Children look on at the memorial in front of the Emanuel African Methodist Episcopal Church on June 23, 2015 in Charleston, South Carolina. Photo: Joe Raedle/Getty Images/2015 Getty Images

That night the church held Bible study in the same basement where the killings occurred, this time with a policeman guarding the room and to a crowd of nearly 200. The topic was “The Power of Love.”

Last week,” the interim Pastor Norvel Goff said, “dark powers came over Mother Emanuel.” There was call-and-response assent — lots of “amens” — and he called them to not hate in their hearts, “not because we are weak, but because we are strong.” And they sang.

The area had already become a shrine of Mylar balloons, American flags, heaps of flowers, and posters featuring Biblical exhortations. There were personal notes written in Sharpie on the bark of the tree out front (“love sees no color”), and on a piece of pastel panda bear notepaper tacked to a telephone pole (“Hate has hurt us. Only Love can heal us”). Some people were selling black T-shirts out of a cardboard box for $20 (going to the church, they said) that featured two hands cupping a drawing of the building. Many of the volunteers handing out free cupcakes and bottles of water on the cordoned-off sidewalk in front of the church were white and blonde — sweetly drawled declarations of “God bless” tinkled through the air. And many of those who had come earlier that day to pay tribute — in 90-degree Southern swelterwear  — took pictures with their phones or posed for selfies. Because it’s 2015, there was much hashtag-mourning: #CharlestonStrong, #IAmAME.

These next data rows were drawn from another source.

/-- The bytes that physical pieces hold, read by an engine of a core or by a front end. -/
def State.readLocs (s : State) (core : Option Nat) : List (Loc × Nat) → List Byte × State
  | [] => ([], s)
  | (l, n) :: r =>
    let (d, t) := match l with
      | .mem pa => s.engineLoad core pa n
      | .peer dev pa => ((List.range n).map (fun i => Config.deviceByte s.freeCtr (pa + i)),
          { s with freeCtr := s.freeCtr + 1 }.sendPeer (partStream 0) dev pa (.read n) none none)
      | .mmio pa => ((List.range n).map (fun i => Config.deviceByte s.freeCtr (pa + i)), { s with freeCtr := s.freeCtr + 1 })
      | _ => (List.replicate n 0, s)
    let (d2, u) := t.readLocs core r
    (d ++ d2, u)

/-- Bytes written to pieces by an engine, for an operation, or at the home by a front end. -/
def State.writeLocs (s : State) (stream : StreamId) (op : Option Nat) : List (Loc × Nat) → List Byte → State
  | [], _ => s
  | (l, n) :: r, data =>
    let t := match l with
      | .mem pa => s.engineStore pa (data.take n) op.isNone
      | .peer dev pa => s.sendPeer stream dev pa (.write (data.take n)) op none
      | _ => s
    t.writeLocs stream op r (data.drop n)

/-- Pages an engine or front end reads: bed, stock, host or peer with R. -/
def askRead : Ask :=
  { allow := fun p => if p.mtype < 4 then none else some (if p.mtype == 6 then .protection else .window)
    perm := fun p => p.r
    own := fun _ => none }

/-- Pages an engine or front end writes. -/
def askWrite : Ask := { askRead with perm := fun p => p.w }

/-- The first uncorrectable line of an access (R399, R408). -/
def State.badLocs (s : State) (locs : List (Loc × Nat)) : Option Nat :=
  firstSome (locs.map (fun x => match x.1 with | .mem pa => s.badIn pa x.2 | _ => none))

/-- The first line of a store's places that a link gone down cuts off (R408). -/
def State.downLocs (s : State) (locs : List (Loc × Nat)) : Option Nat :=
  firstSome (locs.map (fun x => match x.1 with | .mem pa => s.downIn pa x.2 | _ => none))

/-- A read of a context's virtual memory by a front end or an engine. One that meets an uncorrectable line or a link that
is down fails. DESIGN CHOICE, log entry 75. -/
def State.readVirt (s : State) (core : Option Nat) (c : Ctx) (va : Dword) (n : Nat) : Except Stop (List Byte × State) :=
  let s := s.walked (c.walkerAt (core.map dieOf)) va n
  match s.checkAccess (c.walkerAt (core.map dieOf)) va n askRead (fun _ => none) with
  | .error e => .error e
  | .ok locs =>
    match s.badLocs locs with
    | some l => .error (.trap .uncorrectable (BitVec.ofNat 64 (128 * l)))
    | none => .ok (s.readLocs core locs)

/-- A write of a context's virtual memory by a front end; one that meets a link that is down fails.
DESIGN CHOICE, log entry 75. -/
def State.writeVirt (s : State) (c : Ctx) (va : Dword) (data : List Byte) : Except Stop State :=
  let s := s.walked c.walker va data.length
  match s.checkAccess c.walker va data.length askWrite (fun _ => none) with
  | .error e => .error e
  | .ok locs =>
    match s.downLocs locs with
    | some l => .error (.trap .uncorrectable (BitVec.ofNat 64 (128 * l)))
    | none => .ok (s.writeLocs (partStream c.id) none locs data)

end Sys2Proof.Machine
end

Steve Kent (2nd L) hugs his wife Kim (L) visit the memorial outside Emanuel AME Church in Charleston, South Carolina, on June 23, 2015. Photo: JIM WATSON/AFP/Getty Images

The sad part about this whole thing is that it took nine people to lose their lives to make this a national issue, and a state issue,” says Teddie Pryor, one of the other African-American members of the county government council. “And now everybody is onboard. Every politician wants to be onboard. Everybody wants to be on the right side of history.”